Some die-hard SciFi fans focus on the science and are wont to nitpick the details that don’t measure up to their scientific standards. I think it’s important that when reading SciFi, you don’t forget that half of the title of the genre is “fiction.” SciFi is not supposed to read like the manual to your stereo receiver. To write good SciFi, you must write a good story.
How to Write Science Fiction
The first step in adding to this expansive genre is: read SciFi. Once again, the prevailing advice is “read.” Like yesterday, I recommend reading lots of SciFi stories in order to get the feel and flavor in your head. You should become familiar with the tropes, because that is the shorthand you will need to speak the same language as SciFi readers.
Reading SciFi stories also informs you of what territory has been recently trod. If you set out to write a story about a permanent settlement on The Moon, you might want to read stories like Artemis to see how another writer approached the subject.

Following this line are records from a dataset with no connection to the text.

/-- EVENT messages to one subscription: on the SPI target into its queue, else into the subscription's own (R425, R427);
dropped ones raise 494 kind 7. -/
def sendToSub (b : Batch) (u : Subscription) (s : State) : State :=
  let e := subscriptionBatch (s.eventRoom u) b (anchor 0 (if s.lullAt (startOf u.renewed) then 1 else 0) (startOf u.renewed)) u
  let v := if u.by_.path = .spi then e.sub else { e.sub with unsent := u.unsent ++ e.made }
  let s := if u.by_.path = .spi then { s with spi := { s.spi with events := s.spi.events ++ e.made } } else s
  let s := { s with kpp := { s.kpp with
    subs := s.kpp.subs.map (fun w => if Requester.sameHost w.by_ u.by_ then v else w), dropped := s.kpp.dropped + BitVec.ofNat 64 e.dropped } }
  each (List.range e.dropped) (fun _ t => t.raiseCount 494 7 7) s

/-- EVENT messages to every subscription (R69, R425). -/
def sendBatch (b : Batch) (s : State) : State :=
  each s.kpp.subs (sendToSub b) s

/-- The vectors from 2 on that a batch signals, by 0x1401:01 (R383). -/
def batchVectors (map : List Byte) (b : Batch) : List Nat :=
  (List.range 32).filter (fun v => decide (2 ≤ v) && b.events.any (fun e => !e.anchor && field map e.source 1 = v))

/-- The signals of a published batch (R383). -/
def signalBatch (b : Batch) (s : State) : State :=
  let mask := ofBytes (s.od.bytes 0x1401 2)
  let s := if b.events.isEmpty then s else s.msix 1
  let s := each (batchVectors (s.od.bytes 0x1401 1) b) (fun v t => t.msix v) s
  if b.events.any (fun e => !e.anchor && mask.testBit e.source) then s.setAlert 1 else s

/-- BATCH_PUBLISH: the oldest closed batch is published (R387), signalled (R383) and sent to subscribers (R425). -/
def batchPublish (s : State) : State :=
  match s.merger.closed with
  | [] => s
  | b :: rest =>
    let s := { s with merger := { s.merger with closed := rest } }
    let s := if s.ring.on then { s with ring := { s.ring with prod := b.past, tide := b.tide } } else s
    sendBatch b (signalBatch b s)

/-- BATCH_PUBLISH (R14, R69, R383, R387, R389, R393, R425). -/
def execBatchPublish (s : State) : Host.Outcome State Fault Refusal := .next (batchPublish s)

/-- Batches that are closed already hold no record of the ring that follows: their records end at index `i` (R385, R390). -/
def closedEnd (i : W32) (s : State) : State :=
  { s with merger := { s.merger with closed := s.merger.closed.map (fun c => { c with past := i }) } }

/-- The Tide boundary at which the ring's enable becomes 1 (R385): Pans taken, indices 0, the start anchor at index 0;
or the take is refused. -/
def ringOn (b : TE) (s : State) : State :=
  let f := s.nat 0x1400 1
  let k := s.nat 0x1400 2
  let pans := (List.range k).map (f + ·)
  if f + k ≤ 2048 ∧ s.allHost pans then
    let s := each pans (fun p t => t.takePan p 0x20) s
    let s := { s with ring := { s.ring with
      on := true, st := 1, first := f, pans := k, prod := 0, cons := 0, wr := 0, capacity := BitVec.ofNat 32 (256 * k),
      gap := none, since := startOf b } }
    let s := closedEnd 0 s
    (ringPut (anchor 0 (if s.lullAt (startOf b) then 1 else 0) (startOf b)) s).raiseOnce 500 2 2
  else { s with ring := { s.ring with st := 2 } }.raiseOnce 500 4 4

/-- The Tide boundary at which the enable becomes 0 (R390). -/
def ringOff (s : State) : State :=
  if s.ring.on then
    let pans := (List.range s.ring.pans).map (s.ring.first + ·)
    let s := each pans (fun p t => t.givePan p) s
    (closedEnd s.ring.prod { s with ring := { s.ring with on := false, st := 0, gap := none, wr := s.ring.prod } }).raiseOnce 500 3 3
  else { s with ring := { s.ring with st := 0 } }

/-! ## BAR0 (R381, R383, R384, R388) -/

/-- EVR_CONS: the host frees records (R388). -/
def evrCons (v : W32) (s : State) : State :=
  let s := takePending s
  let q := s.ring
  if (v - q.cons).toNat ≤ (q.prod - q.cons).toNat then { s with ring := { q with cons := v } } else pcieEvent 6 s

/-- EVR_CONS (R388, R389, R393). -/
def execEvrCons (value : W32) (s : State) : Host.Outcome State Fault Refusal :=
  .next (if s.pcieOpen then evrCons value s else notServed s)

/-- EVR_PROD: a read latches EVR_TIDE_LO and EVR_TIDE_HI (R381). -/
def execEvrProd (s : State) : Host.Outcome State Fault Refusal :=
  .next (if s.pcieOpen then { s with ring := { s.ring with latchTide := some s.ring.tide } } else notServed s)

/-- What EVR_TIDE_LO and EVR_TIDE_HI read (R381). -/
def Ring.tideRead (q : Ring) : W64 := q.latchTide.getD q.tide

/-- ALERT_STATUS: bits written 1 are cleared (R381). -/
def execAlertStatus (value : W32) (s : State) : Host.Outcome State Fault Refusal :=
  .next (if s.pcieOpen then
    { s with host := { s.host with alertStatus := s.host.alertStatus &&& ~~~(value.setWidth 4) } }.refreshAlert else notServed s)

/-- A write of a word of the MSI-X table (R381): vectors that it unmasks are sent if they are pending (R383). -/
def msixWrite (offset : Nat) (value : W32) (h : HostIf) : HostIf :=
  let v : Fin 32 := Fin.ofNat 32 (offset / 16)
  let k := 8 * (offset % 16)
  let e := h.msixTable[v]
  let e := (e &&& ~~~((0xFFFFFFFF : W128) <<< k)) ||| (value.setWidth 128 <<< k)
  { h with msixTable := h.msixTable.set v e }.sendPending

/-- A write of an aligned word of BAR0 that no other command makes: ALERT_ENABLE, the MSI-X table; any other is discarded
(R381; log entry 92). -/
def bar0Write (offset : Nat) (value : W32) (s : State) : State :=
  if offset = 0x14 then { s with host := { s.host with alertEnable := value.setWidth 4 } }.refreshAlert
  else if 0x2000 ≤ offset ∧ offset < 0x2200 ∧ offset % 4 = 0 then { s with host := msixWrite (offset - 0x2000) value s.host }
  else s

/-- ALERT_ENABLE is written, or another word of BAR0 (R381, R383). -/
def execAlertEnable (value : W32) (s : State) (offset : Nat := 0x14) : Host.Outcome State Fault Refusal :=
  .next (if s.pcieOpen then bar0Write offset value s else notServed s)

/-- MBX_ACK: a write of 1 releases the response (R381, R384). -/
def execMbxAck (s : State) : Host.Outcome State Fault Refusal :=
  .next (if s.pcieOpen then { s with host := { s.host with mbxReady := false, mbxResponse := [] } } else notServed s)

/-- MBX_STATUS (R381). -/
def HostIf.mbxStatus (h : HostIf) : W32 :=
  BitVec.ofNat 32 ((if h.mbxBusy then 1 else 0) + (if h.mbxReady then 2 else 0) + h.mbxResponse.length * 2 ^ 16)

/-! ## The endpoint (R379, R380, R393) -/

/-- PERST_N: the endpoint, its configuration space and the MSI-X table are reset, nothing else (R380). -/
def execPerstN (s : State) : Host.Outcome State Fault Refusal :=
  .next (pcieEvent 3 { s with host := { s.host with
    msixPending := 0, msixTable := Vector.replicate 32 (BitVec.ofNat 128 (2 ^ 96)), crs := false, config := {} } })

/-- PCIE_LINK_CHANGE (R393): without t_P the link is down (R439, R499). -/
def execPcieLinkChange (up : Bool) (width speed : BitVec 4) (s : State) : Host.Outcome State Fault Refusal :=
  .next (match s.boot.power with
    | .running =>
      let h : HostIf := { s.host with linkUp := up, width := width, speed := speed }
      pcieEvent (if up then 1 else 2) { s with host := h.sendPending }
    | _ => s)

/-- What a register of the configuration space reads (R379; log entry 92). -/
def State.configWord (s : State) (r : ConfigReg) : W32 :=
  let c := s.host.config
  match r with
  | .deviceId => s.part.product
  | .classCode => 0x118000
  | .maxPayload => BitVec.ofNat 32 c.maxPayload
  | .maxRead => BitVec.ofNat 32 c.maxRead
  | .power => if c.d3hot then 3 else 0
  | .msixControl => BitVec.ofNat 32 ((if c.msixOn then 2 ^ 15 else 0) + (if c.msixMask then 2 ^ 14 else 0) + 31)
  | .aerStatus => c.aerStatus

/-- A register of the configuration space is written; a value that the endpoint does not support changes nothing (R379; log
entry 92). -/
def PcieConfig.write (c : PcieConfig) (r : ConfigReg) (v : W32) : PcieConfig :=
  match r with
  | .deviceId => c
  | .classCode => c
  | .maxPayload => if [128, 256, 512].contains v.toNat then { c with maxPayload := v.toNat } else c
  | .maxRead => if [128, 256, 512, 1024, 2048, 4096].contains v.toNat then { c with maxRead := v.toNat } else c
  | .power => if v = 0 then { c with d3hot := false } else if v = 3 then { c with d3hot := true } else c
  | .msixControl => { c with msixOn := v.toNat.testBit 15, msixMask := v.toNat.testBit 14 }
  | .aerStatus => { c with aerStatus := c.aerStatus &&& ~~~v }

/-- CONFIGURATION_REQUEST: Configuration Request Retry Status until the device leaves LOAD (R380); then the request is served, a
read or a write of the configuration space (R379). -/
def configurationRequest (reg : ConfigReg) (value : Option W32) (s : State) : State :=
  if s.dev.st = .boot ∨ s.dev.st = .load then { s with host := { s.host with crs := true } }
  else match value with
    | none => { s with host := { s.host with crs := false, configRead := s.configWord reg } }
    | some v =>
      let h : HostIf := { s.host with crs := false, config := s.host.config.write reg v }
      { s with host := h.sendPending }

/-- CONFIGURATION_REQUEST (R379, R380). -/
def execConfigurationRequest (s : State) (reg : ConfigReg := .deviceId) (value : Option W32 := none) :
    Host.Outcome State Fault Refusal := .next (configurationRequest reg value s)

end Sys2Proof.Machine
end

Before I move on from the advice of “read SciFi to write SciFi,” I want to recommend that you talk to M. Todd Gallowglas about The Road by Cormac McCarthy. He will go into great detail about the importance of knowing the genre you’re writing in, even if your novel wins The Pulitzer Prize.
What else should you do to write SciFi? Research.
As an example of how research can make your SciFi story greater, I present The Lady Astronaut series by Mary Robinette Kowal. Mary Robinette clearly loves the subject. She did enough research into NASA and space flights that if you ever find yourself on a tour of NASA with her, she will provide additional insights and information such that the tour guide learns things right alongside you.
Research into the subject does not mean you must become a subject matter expert. It means that you become familiar enough that you can reliably rest plot points and environmental details on specific, real information that gives your story a sense of reality that you don’t find in other genres.
As Mary Robinette herself has stated on Writing Excuses and in person, she is not a mathematician. She is not an astronaut herself, and she doesn’t know all of the things that her characters know. However, she’s done enough research that she can ask actual astronauts and material experts the right questions, so that she can present the information in a clear and cohesive way.
Since I have now encouraged you to do research before launching into your story, let me offer a word of caution. Do the research, but pay attention to your story. After you have gone and learned a bunch of great information, the temptation is to dump all of that knowledge onto the page, whether or not it fits. Do not do this. Your goal is to write a good story, first and foremost. Do not turn your story into a science report or a reference manual.
You may have heard the phrase “kill your darlings.” This doesn’t necessarily mean kill your characters. What it really means is that you need to let go the things you love that are not serving your story. If you filled a chapter with intricate scientific equations because you spent a week figuring it out, only to discover that it’s interrupting the pacing and flow of your story, THAT is a “darling” that needs to be cut.
I love SciFi. I think you should, too. If you have not written any SciFi, give it a try. Start with some short fiction, maybe some flash that you don’t intend to share with anyone. Set your tiny story on a space ship between the stars with two characters that don’t get along very well, forced to deal with a problem they need each other to solve. You can outline this, using the advice I gave two days ago, or you can try/fail your way through this the way I described yesterday. Immerse yourself in this story for just a moment, and see how it feels. Maybe SciFi is your jam, too!